A few years ago, a major vodka manufacturer invited a number of journalists to its beautiful country to present the premium vodka it had just launched on the market. After showing them lakes, fields and rivers, after plying them with delectable local specialities, the time came for the comparative tasting: “regular” vs. “premium”.
But surprise, surprise! The difference between the two was so insignificant that, without exaggeration, you would be forgiven for thinking it was the same product. At any rate, the qualitative difference between them was purely a matter of personal taste. And all the arguments employed by the PR team to justify the superiority (and higher price) of the premium vodka were mere marketing ploys that had nothing whatsoever to do with the product’s characteristics. They spoke about associations and emotions, not specific aromas or flavours. (OK, for those who may disagree: “Vodka is a state of mind”. Happy now?). When the journalists asked to visit the production facilities, they were politely told this would not be possible because the “secrets” of the production process would be revealed. Of course the real reason was quite different: what is there to see at a vodka production plant that looks more like an oil refinery than the quaint distillery and dark cellars which the poorly informed might imagine?
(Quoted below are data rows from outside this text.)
-- ==== Sys2Proof/Laws/State.lean ====
section
/-! SUPPORT. One lemma per field per update of the state, true by `rfl`, so that no later proof unfolds a record update. -/

namespace Sys2Proof.Machine

@[simp] theorem setMode_config (m : Mode) (s : State) : (setMode m s).config = s.config := rfl
@[simp] theorem setMode_mode (m : Mode) (s : State) : (setMode m s).mode = m := rfl
@[simp] theorem setMode_received (m : Mode) (s : State) : (setMode m s).received = s.received := rfl
@[simp] theorem setMode_acc (m : Mode) (s : State) : (setMode m s).acc = s.acc := rfl
@[simp] theorem setMode_out (m : Mode) (s : State) : (setMode m s).out = s.out := rfl
@[simp] theorem setMode_sink (m : Mode) (s : State) : (setMode m s).sink = s.sink := rfl
@[simp] theorem setMode_input (m : Mode) (s : State) : (setMode m s).input = s.input := rfl

@[simp] theorem clear_config (s : State) : (clear s).config = s.config := rfl
@[simp] theorem clear_mode (s : State) : (clear s).mode = .normal := rfl
@[simp] theorem clear_received (s : State) : (clear s).received = 0 := rfl
@[simp] theorem clear_acc (s : State) : (clear s).acc = [] := rfl
@[simp] theorem clear_out (s : State) : (clear s).out = s.out := rfl
@[simp] theorem clear_sink (s : State) : (clear s).sink = s.sink := rfl
@[simp] theorem clear_input (s : State) : (clear s).input = s.input := rfl

@[simp] theorem emit_config (p : Packet) (s : State) : (emit p s).config = s.config := rfl
@[simp] theorem emit_mode (p : Packet) (s : State) : (emit p s).mode = s.mode := rfl
@[simp] theorem emit_received (p : Packet) (s : State) : (emit p s).received = s.received := rfl
@[simp] theorem emit_acc (p : Packet) (s : State) : (emit p s).acc = s.acc := rfl
@[simp] theorem emit_out (p : Packet) (s : State) : (emit p s).out = some p := rfl
@[simp] theorem emit_sink (p : Packet) (s : State) : (emit p s).sink = s.sink ++ [p] := rfl
@[simp] theorem emit_input (p : Packet) (s : State) : (emit p s).input = s.input := rfl

@[simp] theorem emitNothing_config (s : State) : (emitNothing s).config = s.config := rfl
@[simp] theorem emitNothing_mode (s : State) : (emitNothing s).mode = s.mode := rfl
@[simp] theorem emitNothing_received (s : State) : (emitNothing s).received = s.received := rfl
@[simp] theorem emitNothing_acc (s : State) : (emitNothing s).acc = s.acc := rfl
@[simp] theorem emitNothing_out (s : State) : (emitNothing s).out = none := rfl
@[simp] theorem emitNothing_sink (s : State) : (emitNothing s).sink = s.sink := rfl
@[simp] theorem emitNothing_input (s : State) : (emitNothing s).input = s.input := rfl

@[simp] theorem resetEvent_config (s : State) : (resetEvent s).config = s.config := rfl
@[simp] theorem resetEvent_mode (s : State) : (resetEvent s).mode = .normal := rfl
@[simp] theorem resetEvent_received (s : State) : (resetEvent s).received = 0 := rfl
@[simp] theorem resetEvent_acc (s : State) : (resetEvent s).acc = [] := rfl
@[simp] theorem resetEvent_out (s : State) : (resetEvent s).out = none := rfl
@[simp] theorem resetEvent_sink (s : State) : (resetEvent s).sink = s.sink := rfl
@[simp] theorem resetEvent_input (s : State) : (resetEvent s).input = s.input := rfl

@[simp] theorem wait_config (s : State) : (wait s).config = s.config := rfl
@[simp] theorem wait_mode (s : State) : (wait s).mode = s.mode := rfl
@[simp] theorem wait_received (s : State) : (wait s).received = s.received := rfl
@[simp] theorem wait_acc (s : State) : (wait s).acc = s.acc := rfl
@[simp] theorem wait_out (s : State) : (wait s).out = none := rfl
@[simp] theorem wait_sink (s : State) : (wait s).sink = s.sink := rfl
@[simp] theorem wait_input (s : State) : (wait s).input = s.input := rfl

@[simp] theorem State.present_config (m : Mode) (b : Byte) (s : State) : (s.present m b).config = s.config := rfl
@[simp] theorem State.present_mode (m : Mode) (b : Byte) (s : State) : (s.present m b).mode = m := rfl
@[simp] theorem State.present_received (m : Mode) (b : Byte) (s : State) : (s.present m b).received = s.received := rfl
@[simp] theorem State.present_acc (m : Mode) (b : Byte) (s : State) : (s.present m b).acc = s.acc := rfl
@[simp] theorem State.present_out (m : Mode) (b : Byte) (s : State) : (s.present m b).out = s.out := rfl
@[simp] theorem State.present_sink (m : Mode) (b : Byte) (s : State) : (s.present m b).sink = s.sink := rfl
@[simp] theorem State.present_input (m : Mode) (b : Byte) (s : State) : (s.present m b).input = Edge.ofByte b :: s.input := rfl

@[simp] theorem State.resetOf_config (c : Config) : (State.resetOf c).config = c := rfl
@[simp] theorem State.resetOf_mode (c : Config) : (State.resetOf c).mode = .normal := rfl
@[simp] theorem State.resetOf_received (c : Config) : (State.resetOf c).received = 0 := rfl
@[simp] theorem State.resetOf_acc (c : Config) : (State.resetOf c).acc = [] := rfl
@[simp] theorem State.resetOf_out (c : Config) : (State.resetOf c).out = none := rfl
@[simp] theorem State.resetOf_sink (c : Config) : (State.resetOf c).sink = [] := rfl
@[simp] theorem State.resetOf_input (c : Config) : (State.resetOf c).input = [] := rfl

@[simp] theorem State.block_mode (s : State) : s.block.1 = s.mode := rfl
@[simp] theorem State.block_received (s : State) : s.block.2.1 = s.received := rfl
@[simp] theorem State.block_acc (s : State) : s.block.2.2 = s.acc := rfl

/-- The block is in the reset state exactly when each of its three pieces is. -/
theorem State.atReset_iff (s : State) : s.AtReset ↔ s.mode = .normal ∧ s.received = 0 ∧ s.acc = [] := by
  simp [State.AtReset, State.block]

theorem State.resetOf_atReset (c : Config) : (State.resetOf c).AtReset := rfl

end Sys2Proof.Machine
end

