/-- The END after plain bytes emits the first `MAXLEN` of them, or nothing when there are none. -/
theorem run_plain_end_of_atReset {s : State} {vs : List Byte} (hs : s.AtReset)
    (h : ∀ v ∈ vs, v ≠ Marker.END ∧ v ≠ Marker.ESC) :
    ∃ t, run s (vs ++ [Marker.END]) = .next (t, if vs = [] then [] else [vs.take s.config.maxLen]) ∧ t.AtReset := by
  obtain ⟨t, hrun, htok, hmode, hacc⟩ := run_plain_of_atReset hs h
  obtain ⟨u, hfeed, hu, hout⟩ := feed_end_of_normal htok hmode
  have hpos : 0 < t.received ↔ vs ≠ [] := by
    have hmax := s.config.maxLen_pos
    rw [← htok.2, hacc, List.length_take, ← List.length_pos_iff]
    omega
  refine ⟨u, ?_, hu⟩
  rw [run_append hrun (run_singleton hfeed), hout, hacc]
  by_cases hnil : vs = []
  · rw [if_neg (mt hpos.1 (not_not_intro hnil)), if_pos hnil]; rfl
  · rw [if_pos (hpos.2 hnil), if_neg hnil]; rfl

/-- Settles O42: `run_plain_end_of_atReset`, and a list longer than `MAXLEN` has a first `MAXLEN`. -/
theorem truncationKeepsTheFirstBytes : Obligations.TruncationKeepsTheFirstBytes := by
  intro s vs hs hplain
  obtain ⟨t, hrun, ht⟩ := run_plain_end_of_atReset hs hplain
  exact ⟨t, hrun, ht, fun hlen => List.length_take_of_le (by omega)⟩

end Sys2Proof.Machine
end

section
/-! Proof of the statement that nothing stops the block (spec/60_exceptions.md R100). -/

namespace Sys2Proof.Machine

/-- The host's run of the machine never stops early: each of its `n` steps answers a next state. -/
theorem core_run_next (n : Nat) (s : State) : ∃ t, Host.Core.run Sys2Proof.core n s = .next t := by
  induction n generalizing s with
  | zero => exact ⟨s, core_run_zero s⟩
  | succ n ih =>
    rw [core_run_succ]
    exact ih _

/-- Settles O26: no fault can be built, `exec_eq`, `step_eq` and `run_eq` name each outcome's next state, and any number
of steps is `core_run_next`. -/
theorem nothingEverStopsTheBlock : Obligations.NothingEverStopsTheBlock := by
  refine ⟨?noFault, fun i s => ⟨_, exec_eq i s⟩, fun s => ⟨_, step_eq s⟩, fun s bs => ⟨_, _, run_eq s bs⟩, core_run_next⟩
  case noFault => exact nofun

end Sys2Proof.Machine
end

section
/-! Proofs of the statements about decoding and encoding (spec/00_scope.md R5, spec/30_encoding.md): whole streams, the
opcode map (R40), one operation per byte (R36, R38, R41) and the decoder written from the table (R46). -/

namespace Sys2Proof.Machine

/-! ## Whole streams -/

/-- A well-formed operation's byte, classified in the operation's mode, is the operation. -/
theorem classify_mode_encode {i : Instr} (h : i.wf = true) : classify i.mode (encode i) = i := by
  cases i with
  | endPkt => rfl
  | esc => rfl
  | data b => exact Laws.EncodedByteReadsBack.data b h
  | escEnd => rfl
  | escEsc => rfl
  | pass b => exact Laws.EncodedByteReadsBack.pass b h

@[simp] theorem chained_nil (m : Mode) : Instr.chained m [] = true := rfl

@[simp] theorem chained_cons_iff (m : Mode) (i : Instr) (ops : List Instr) :
    Instr.chained m (i :: ops) = true ↔ i.wf = true ∧ i.mode = m ∧ Instr.chained i.nextMode ops = true := by
  simp [Instr.chained, and_assoc]

@[simp] theorem encodeAll_nil : encodeAll [] = [] := rfl

@[simp] theorem encodeAll_cons (i : Instr) (ops : List Instr) : encodeAll (i :: ops) = encode i :: encodeAll ops := rfl

/-- A chained sequence is read back from its bytes: each byte is classified in the mode its operation exists in. -/
theorem classes_encodeAll {m : Mode} {ops : List Instr} (h : Instr.chained m ops = true) :
    classes m (encodeAll ops) = ops := by
  induction ops generalizing m with
  | nil => rfl
  | cons i ops ih =>
    obtain ⟨hwf, rfl, hops⟩ := (chained_cons_iff m i ops).1 h
    rw [encodeAll_cons, classes_cons, classify_mode_encode hwf, ih hops]

/-- What a stream is read as is chained: each class exists in the mode the one before it left. -/
theorem chained_classes (m : Mode) (bs : List Byte) : Instr.chained m (classes m bs) = true := by
  induction bs generalizing m with
  | nil => rfl
  | cons b bs ih => exact (chained_cons_iff _ _ _).2 ⟨classify_wf m b, classify_mode m b, ih _⟩

/-- What a stream is read as has the stream's bytes. -/
theorem encodeAll_classes (m : Mode) (bs : List Byte) : encodeAll (classes m bs) = bs := by
  induction bs generalizing m with
  | nil => rfl
  | cons b bs ih => rw [classes_cons, encodeAll_cons, encode_classify, ih]

/-- Settles O8: both directions by induction along the stream, one byte at a time, with the mode carried along. -/
theorem operationStreamsRoundTrip : Obligations.OperationStreamsRoundTrip :=
  ⟨fun _ _ => classes_encodeAll, fun m bs => ⟨chained_classes m bs, encodeAll_classes m bs⟩⟩
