/-- The fields of a well-formed instruction's word decode to the instruction. -/
theorem decodeFields_encodeFields (i : Instr) (h : i.wellFormed = true) :
    i.format.decodeFields (encodeFields i) = .ok i := by
  cases i
  case cmdReserved n =>
    simp only [Instr.wellFormed, Bool.and_eq_true, decide_eq_true_eq] at h
    obtain ⟨reserved, hn⟩ := h
    simp [Instr.format, Format.decodeFields, encodeFields, decodeCmd, Nat.mod_eq_of_lt hn,
      commandOfCount_of_reserved reserved]
  case cfg v => simp [Instr.format, Format.decodeFields, encodeFields, halfBytes, decodeCfg]
  case scan a => simp [Instr.format, Format.decodeFields, encodeFields, decodeAddr, Except.map]
  case sdata s => simp [Instr.format, Format.decodeFields, encodeFields, decodeSdata, Except.map]
  case scanPeriod s => simp [Instr.format, Format.decodeFields, encodeFields, decodeScanPeriod, Except.map]
  case sdataSymbol s ic plane led => simp [Instr.format, Format.decodeFields, encodeFields, decodeSymbol]
  case w l v => simp [Instr.format, Format.decodeFields, encodeFields, decodeEvent]
  case h k => simp [Instr.format, Format.decodeFields, encodeFields, decodeEvent, Except.map]
  case pulse c => simp [Instr.format, Format.decodeFields, encodeFields, decodeEvent, Except.map]
  case setpx x y r g b =>
    simp only [Instr.wellFormed, fitsPort, Bool.and_eq_true, decide_eq_true_eq] at h
    simp [Instr.format, Format.decodeFields, encodeFields, coordBytes, halfBytes, decodeFbOp, coordOf_coordBytes, h]
  case fillrect x1 y1 x2 y2 r g b =>
    simp only [Instr.wellFormed, fitsPort, Bool.and_eq_true, decide_eq_true_eq] at h
    simp [Instr.format, Format.decodeFields, encodeFields, coordBytes, halfBytes, decodeFbOp, coordOf_coordBytes, h]
  case text cs => simp [Instr.format, Format.decodeFields, encodeFields, decodeFbOp, Except.map]
  case fbread x y =>
    simp only [Instr.wellFormed, fitsPort, Bool.and_eq_true, decide_eq_true_eq] at h
    simp [Instr.format, Format.decodeFields, encodeFields, coordBytes, halfBytes, decodeFbOp, coordOf_coordBytes, h]
  all_goals rfl

/-- Settles O2: the format byte names the format, and each format's fields are read back as they were written. -/
theorem decodeOfEncodeIsTheInstruction : Obligations.DecodeOfEncodeIsTheInstruction := fun i h =>
  (decode_of_ofCode (Format.ofCode_code i.format) _).trans (decodeFields_encodeFields i h)

/-- The fields are those of an instruction of the format. -/
def FieldsOf (f : Format) (fields : List Byte) (i : Instr) : Prop := i.format = f ∧ encodeFields i = fields

theorem fieldsOf_of_decodeReq {bs : List Byte} {i : Instr} (h : decodeReq bs = .ok i) : FieldsOf .req bs i := by
  unfold decodeReq at h
  split at h
  · rename_i b
    split at h <;> cases h <;> refine ⟨rfl, congrArg (fun b => [b]) (BitVec.eq_of_toNat_eq ?_)⟩ <;> simp_all
  · cases h

theorem fieldsOf_commandOfCount (b : Byte) : FieldsOf .cmd [b] (commandOfCount b.toNat) := by
  have fields {n : Nat} (h : b.toNat = n) : [BitVec.ofNat 8 n] = [b] := by simp [← h]
  unfold commandOfCount
  split_ifs with h1 h2 h4 h10 h14
  · exact ⟨rfl, fields h1⟩
  · exact ⟨rfl, fields h2⟩
  · exact ⟨rfl, fields h4⟩
  · exact ⟨rfl, fields h10⟩
  · exact ⟨rfl, fields h14⟩
  · exact ⟨rfl, fields rfl⟩

theorem fieldsOf_of_decodeCmd {bs : List Byte} {i : Instr} (h : decodeCmd bs = .ok i) : FieldsOf .cmd bs i := by
  unfold decodeCmd at h
  split at h <;> cases h
  exact fieldsOf_commandOfCount _

theorem fieldsOf_of_decodeCfg {bs : List Byte} {i : Instr} (h : decodeCfg bs = .ok i) : FieldsOf .cfgFrame bs i := by
  unfold decodeCfg at h
  split at h <;> cases h
  simp [FieldsOf, Instr.format, encodeFields, halfBytes]

theorem exists_ok_of_map {ε α β : Type} {x : Except ε α} {g : α → β} {b : β} (h : x.map g = .ok b) :
    ∃ a, x = .ok a ∧ g a = b := by
  cases x with
  | error e => cases h
  | ok a => exact ⟨a, rfl, Except.ok.inj h⟩

/-- A format of one field of four bits drops none of them. -/
theorem fieldsOf_of_fourBits {f : Format} {mk : BitVec 4 → Instr} (hmk : ∀ a, FieldsOf f [a.setWidth 8] (mk a))
    {b : Byte} {i : Instr} (h : (fourBits f b).map mk = .ok i) : FieldsOf f [b] i := by
  obtain ⟨a, ha, rfl⟩ := exists_ok_of_map h
  exact setWidth_of_fourBits ha ▸ hmk a

theorem fieldsOf_of_decodeAddr {bs : List Byte} {i : Instr} (h : decodeAddr bs = .ok i) : FieldsOf .addr bs i := by
  unfold decodeAddr at h
  split at h
  · exact fieldsOf_of_fourBits (mk := .scan) (fun _ => ⟨rfl, rfl⟩) h
  · cases h

theorem fieldsOf_of_decodeSdata {bs : List Byte} {i : Instr} (h : decodeSdata bs = .ok i) : FieldsOf .sdata bs i := by
  unfold decodeSdata at h
  split at h
  · exact fieldsOf_of_fourBits (mk := .sdata) (fun _ => ⟨rfl, rfl⟩) h
  · cases h

theorem fieldsOf_of_decodeScanPeriod {bs : List Byte} {i : Instr} (h : decodeScanPeriod bs = .ok i) :
    FieldsOf .scanPeriod bs i := by
  unfold decodeScanPeriod at h
  split at h
  · exact fieldsOf_of_fourBits (mk := .scanPeriod) (fun _ => ⟨rfl, rfl⟩) h
  · cases h

theorem fieldsOf_of_decodeSymbol {bs : List Byte} {i : Instr} (h : decodeSymbol bs = .ok i) :
    FieldsOf .symbol bs i := by
  unfold decodeSymbol at h
  split at h
  · split at h <;> cases h
    rename_i hs hic hplane hled
    simp only [FieldsOf, Instr.format, encodeFields, setWidth_of_fourBits hs, setWidth_of_fiveBits hic,
      setWidth_of_fourBits hplane, setWidth_of_fourBits hled, and_self]
  · cases h

/-- An operation byte is the one its number says. -/
theorem byte_of_toNat {k : Byte} {n : Nat} (h : k.toNat = n) : BitVec.ofNat 8 n = k := by simp [← h]

theorem fieldsOf_of_decodeEvent {bs : List Byte} {i : Instr} (h : decodeEvent bs = .ok i) : FieldsOf .event bs i := by
  unfold decodeEvent at h
  split at h
  · cases h
  · rename_i k rest
    split at h
    · rename_i l v hk
      split at h <;> cases h
      rename_i hl hv
      refine ⟨rfl, ?_⟩
      rw [encodeFields, lineCode_of_lineOfCode hl, levelCode_of_levelOfCode hv, ← byte_of_toNat hk]
      rfl
    · rename_i b hk
      obtain ⟨a, ha, rfl⟩ := exists_ok_of_map h
      refine ⟨rfl, ?_⟩
      rw [encodeFields, holdCode_of_holdOfCode ha, ← byte_of_toNat hk]
      rfl
    · rename_i b hk
      obtain ⟨a, ha, rfl⟩ := exists_ok_of_map h
      refine ⟨rfl, ?_⟩
      rw [encodeFields, clockCode_of_clockOfCode ha, ← byte_of_toNat hk]
      rfl
    · rename_i hk
      cases h
      exact ⟨rfl, congrArg (fun k => [k]) (byte_of_toNat hk)⟩
    · split at h <;> cases h

theorem fieldsOf_of_decodeFbOp {bs : List Byte} {i : Instr} (h : decodeFbOp bs = .ok i) : FieldsOf .fbOp bs i := by
  unfold decodeFbOp at h
  split at h
  · cases h
  · rename_i k rest
    split at h
    · rename_i hk
      cases h
      exact ⟨rfl, congrArg (fun k => [k]) (byte_of_toNat hk)⟩
    · rename_i hk
      cases h
      simp [FieldsOf, Instr.format, encodeFields, coordBytes_coordOf, halfBytes, ← byte_of_toNat hk]
    · rename_i hk
      cases h
      simp [FieldsOf, Instr.format, encodeFields, coordBytes_coordOf, halfBytes, ← byte_of_toNat hk]
    · rename_i hk
      obtain ⟨cs, hcs, rfl⟩ := exists_ok_of_map h
      simp [FieldsOf, Instr.format, encodeFields, charBytes_of_decodeChars _ _ hcs, ← byte_of_toNat hk]
    · rename_i hk
      cases h
      simp [FieldsOf, Instr.format, encodeFields, coordBytes_coordOf, ← byte_of_toNat hk]
    · split at h <;> cases h

/-- Fields that a format reads as an instruction are that instruction's. -/
theorem fieldsOf_of_decodeFields {f : Format} {fields : List Byte} {i : Instr} (h : f.decodeFields fields = .ok i) :
    FieldsOf f fields i := by
  cases f with
  | req => exact fieldsOf_of_decodeReq h
  | cmd => exact fieldsOf_of_decodeCmd h
  | cfgFrame => exact fieldsOf_of_decodeCfg h
  | addr => exact fieldsOf_of_decodeAddr h
  | sdata => exact fieldsOf_of_decodeSdata h
  | symbol => exact fieldsOf_of_decodeSymbol h
  | scanPeriod => exact fieldsOf_of_decodeScanPeriod h
  | event => exact fieldsOf_of_decodeEvent h
  | fbOp => exact fieldsOf_of_decodeFbOp h

/-- Settles O3: the format byte is that of the instruction's format, and no format drops a bit of its fields. -/
theorem encodeOfDecodedIsTheWord : Obligations.EncodeOfDecodedIsTheWord := by
  intro bs i h
  obtain ⟨f, fields, rfl, hfields⟩ := exists_format_of_decode h
  obtain ⟨rfl, rfl⟩ := fieldsOf_of_decodeFields hfields
  rfl

/-- Settles O1: the words' bytes are those of the codes the spec writes out, so that the decoder computes each of them. -/
theorem writtenOutWordsDecode : Obligations.WrittenOutWordsDecode := by
  unfold Obligations.WrittenOutWordsDecode
  decide

end Sys2Proof
end

/-! The traces of the three operations: their lengths, the event at an index, and the count of their events (R34, R149, R221). -/
section

namespace Sys2Proof.Machine

/-- WriteConfig's frame, sixteen cells of five events, DataLatch's frame (R117). -/
@[simp] theorem length_cfgTrace (p : Params) (v : BitVec 16) : (cfgTrace p v).length = 104 := by
  have cells := length_flatMap_const (countDown 16) (fun i => bitCell p (v.getLsbD i)) 5 fun _ _ => rfl
  rw [cfgTrace, List.length_append, List.length_append, cells, length_cmdTrace, length_cmdTrace]
  rfl

@[simp] theorem length_initTrace (p : Params) : (initTrace p).length = 204 := by
  simp [initTrace, Command.count]

@[simp] theorem length_frameData (p : Params) (fb : Memory) : (frameData p fb).length = 619542 := by
  rw [frameData, length_flatMap_const _ _ 56322 fun s _ => length_sdataTrace p fb s, List.length_range,
    Config.scanlines]

/-- The scan pass of a frame: the scan periods of all scanlines (R146). -/
def scanPass : List Event := (List.range Config.scanlines).flatMap scanPeriodTrace

theorem refreshTrace_eq (p : Params) (fb : Memory) : refreshTrace p fb = frameData p fb ++ scanPass := rfl

/-- The scan periods before the last: ten blocks of 1034 events. -/
theorem length_scanPeriods : ((List.range 10).flatMap scanPeriodTrace).length = 10340 := by
  rw [length_flatMap_const _ _ 1034 fun s hs => by simp [Nat.ne_of_lt (List.mem_range.mp hs)], List.length_range]

theorem scanPass_eq : scanPass = (List.range 10).flatMap scanPeriodTrace ++ scanPeriodTrace 10 :=
  flatMap_range_succ scanPeriodTrace 10

@[simp] theorem length_scanPass : scanPass.length = 11384 := by
  rw [scanPass_eq, List.length_append, length_scanPeriods, length_scanPeriodTrace, if_pos rfl]

@[simp] theorem length_refreshTrace (p : Params) (fb : Memory) : (refreshTrace p fb).length = 630926 := by
  simp [refreshTrace_eq]

/-- The length of an operation's trace, which the sequencer compares `IDX` with (R34). -/
theorem length_opTrace (op : Op) (p : Params) (fb : Memory) : (opTrace op p fb).length = op.traceLength := by
  cases op with
  | init => exact length_initTrace p
  | refresh => exact length_refreshTrace p fb
  | teardown => rfl

/-- Settles O33: the lengths of the procedures add up to those of the three traces. -/
theorem traceLengthsAreTheSpecs : Obligations.TraceLengthsAreTheSpecs := fun op p fb =>
  ⟨length_opTrace op p fb, by cases op <;> rfl⟩

/-- The event at an index of the data part lies in the data of its scanline (R149). -/
theorem getElem?_frameData (p : Params) (fb : Memory) {i : Nat} (hi : i < 619542) :
    (frameData p fb)[i]? = sdataEventAt p fb (i / 56322) (i % 56322) := by
  rw [scanlineDataLayoutByIndex p fb (i / 56322) (i % 56322)]
  exact getElem?_flatMap_range (sdataTrace p fb) 11 56322 i (by omega) (fun s _ => length_sdataTrace p fb s) hi

/-- The event at an index of the scan pass: ten blocks of 1034 events, and all that follows lies in the last (R149). -/
theorem getElem?_scanPass (k : Nat) :
    scanPass[k]? = (scanPeriodTrace (min (k / 1034) 10))[k - 1034 * min (k / 1034) 10]? := by
  rw [scanPass_eq]
  rcases Nat.lt_or_ge k 10340 with hlt | hge
  · have hlen : ∀ s < 10, (scanPeriodTrace s).length = 1034 := fun s hs => by simp [Nat.ne_of_lt hs]
    rw [List.getElem?_append_left (by rw [length_scanPeriods]; exact hlt),
      getElem?_flatMap_range _ 10 1034 k (by omega) hlen (by omega), show min (k / 1034) 10 = k / 1034 by omega,
      show k - 1034 * (k / 1034) = k % 1034 by omega]
  · rw [List.getElem?_append_right (by rw [length_scanPeriods]; exact hge), length_scanPeriods,
      show min (k / 1034) 10 = 10 by omega]

/-- Settles O34: the index falls in the data part or in the scan pass, each a list of blocks. -/
theorem refreshLayoutByIndex : Obligations.RefreshLayoutByIndex := by
  intro p fb i
  rw [refreshEventAt, refreshTrace_eq]
  split
  · rename_i hi
    rw [List.getElem?_append_left (by simpa using hi), getElem?_frameData p fb hi]
  · rename_i hi
    rw [List.getElem?_append_right (by simpa using hi), length_frameData, getElem?_scanPass]

/-- The event at a position, by its layout, is that of the operation's trace (R149, R150). -/
theorem eventAt_eq (op : Op) (p : Params) (fb : Memory) (i : Nat) : eventAt op p fb i = (opTrace op p fb)[i]? := by
  cases op with
  | init => rfl
  | refresh => exact refreshLayoutByIndex p fb i
  | teardown => rfl

/-- There is a next event at every position of the trace (R34). -/
theorem eventAt_ne_none {op : Op} {i : Nat} (h : i < op.traceLength) (p : Params) (fb : Memory) :
    eventAt op p fb i ≠ none := by
  rw [eventAt_eq, ne_eq, List.getElem?_eq_none_iff, length_opTrace]
  omega

/-- The line writes, the `H(PW)` and the `H(DEAD)` of a trace (R221). -/
def EventCounts (t : List Event) (writes pw dead : Nat) : Prop :=
  writeCount t = writes ∧ holdCount .pw t = pw ∧ holdCount .dead t = dead

theorem holdCount_append (k : Hold) (t u : List Event) : holdCount k (t ++ u) = holdCount k t + holdCount k u :=
  List.countP_append

theorem EventCounts.append {t u : List Event} {a b c a' b' c' : Nat} (ht : EventCounts t a b c)
    (hu : EventCounts u a' b' c') : EventCounts (t ++ u) (a + a') (b + b') (c + c') := by
  obtain ⟨rfl, rfl, rfl⟩ := ht
  obtain ⟨rfl, rfl, rfl⟩ := hu
  exact ⟨writeCount_append t u, holdCount_append .pw t u, holdCount_append .dead t u⟩

theorem EventCounts.nil : EventCounts [] 0 0 0 := ⟨rfl, rfl, rfl⟩

/-- Blocks with the same counts have them as many times as there are blocks. -/
theorem EventCounts.flatMap {α : Type} {F : α → List Event} {a b c : Nat} {l : List α}
    (h : ∀ x ∈ l, EventCounts (F x) a b c) :
    EventCounts (l.flatMap F) (l.length * a) (l.length * b) (l.length * c) := by
  induction l with
  | nil => simpa using EventCounts.nil
  | cons x l ih =>
    simpa [Nat.succ_mul, Nat.add_comm] using (h x List.mem_cons_self).append (ih fun y hy => h y (List.mem_cons_of_mem x hy))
This cautionary tale often springs to mind whenever I try some dark coloured, aged spirit. A serious drink, that is, not some vodka, which is the perfect drink “for those who like their alcohol in conjunction with the reassuring tastes of infancy―tomato juice, orange juice, chicken broth. The ideal intoxicant for the drinker who wants no reminder of how hurt Mother would be if she knew what he was doing…” according to the late A.J. Liebling in the New Yorker, in one of his dispatches from Paris*…
Good, dark-coloured alcoholic beverages, those that really age, are difficult to produce. I don’t necessarily mean the actual process of distillation and ageing (which are far from simple) but mainly the art of blending, which in some respects is the final stage of production and in places such as Scotland, Cognac and Armagnac, its quintessence. For the producer of these spirits is faced with the following intractable problem: how to each time bottle the drink with the same flavour when using an ingredient that constantly changes! There can be no “recipe” that “automatically” guarantees the consistently identical taste of the product, because barrel-aged spirits differ considerably in flavour from barrel to barrel.
Things get even more difficult when the distiller is called upon to create a new product. Because even if, after much experimentation, he achieves a “recipe” that he considers to be successful, how on earth can he be sure he can reproduce it over time, when the base ingredient he is using to make the drink (i.e. the barrel-aged spirits) are capricious and unpredictable, constantly changing character?
These were the type of challenges facing Constantinos Raptis, the man behind each bottle of Metaxa, when he decided to enrich his star collection (3*, 5* and 7*) with a new product, Metaxa 12 Stars. As he himself says, “whenever you try to innovate, you are haunted by the success of the existing drink”. In other words, your innovation must conform to a product’s tradition, while taking it a step further.
So, I was intrigued by the challenge taken up by the people at Metaxa. Namely, to create a drink that is more complex that the 7 Stars, perhaps slightly less complex than the Private Reserve, while retaining Metaxa’s familiar smoothness, without resorting in any way to the use of sugar. Indeed, Metaxa 12 is quite dry. Pleasantly and surprisingly dry. “We believe it is closer to what the consumer expects from an aged spirit,” says Metaxa’s CEO, Panos Sarantopoulos, who is spearheading efforts to reposition Metaxa among the most “serious” – as opposed to folkloric – libations.
Metaxa 12 Stars – whose bottle and cardboard packing are quite amazing, easily on a par with those of a quality malt whisky – is perhaps the finest brandy (or “cognac” if you prefer) recently produced by Metaxa. Unlike the Private Reserve, which tips towards a liqueur style, Metaxa 12 Stars is closer to a pure grape spirit with the classic aromas of Muscat dominating. “We wanted to accentuate the Muscat character of the drink solely through the ageing process, without increasing the proportion of Muscat in the final blend,” Raptis explains, clarifying that this is the reason he uses only Muscat from Samos. In contrast with the company’s other spirits, I found that the rose petal aromas, which often dominate the first bouquet, are absent, leaving room for a plethora of “classic” aromas such as citrus (orange peel in particular), dried apricot, caramel (in the sense of burnt sugar) and, of course, the overripe Muscat and raisins. On the palate, the combination of full body, buttery mouth feel and velvety texture is really quite impressive and, I dare say, unique. At any rate I don’t know any other drink in the world with the same taste, something that could not be said of vodka, for example. Take that!
P.S. To fully enjoy Metaxa 12 stars, avoid chimney-style glasses (e.g. those shaped like a closed tulip, used for wine) which tend to accentuate the alcohol.
*Α. J. Liebling, “Just Enough Money”, in Between Meals, An Appetite for Paris, North Point Press, 1986.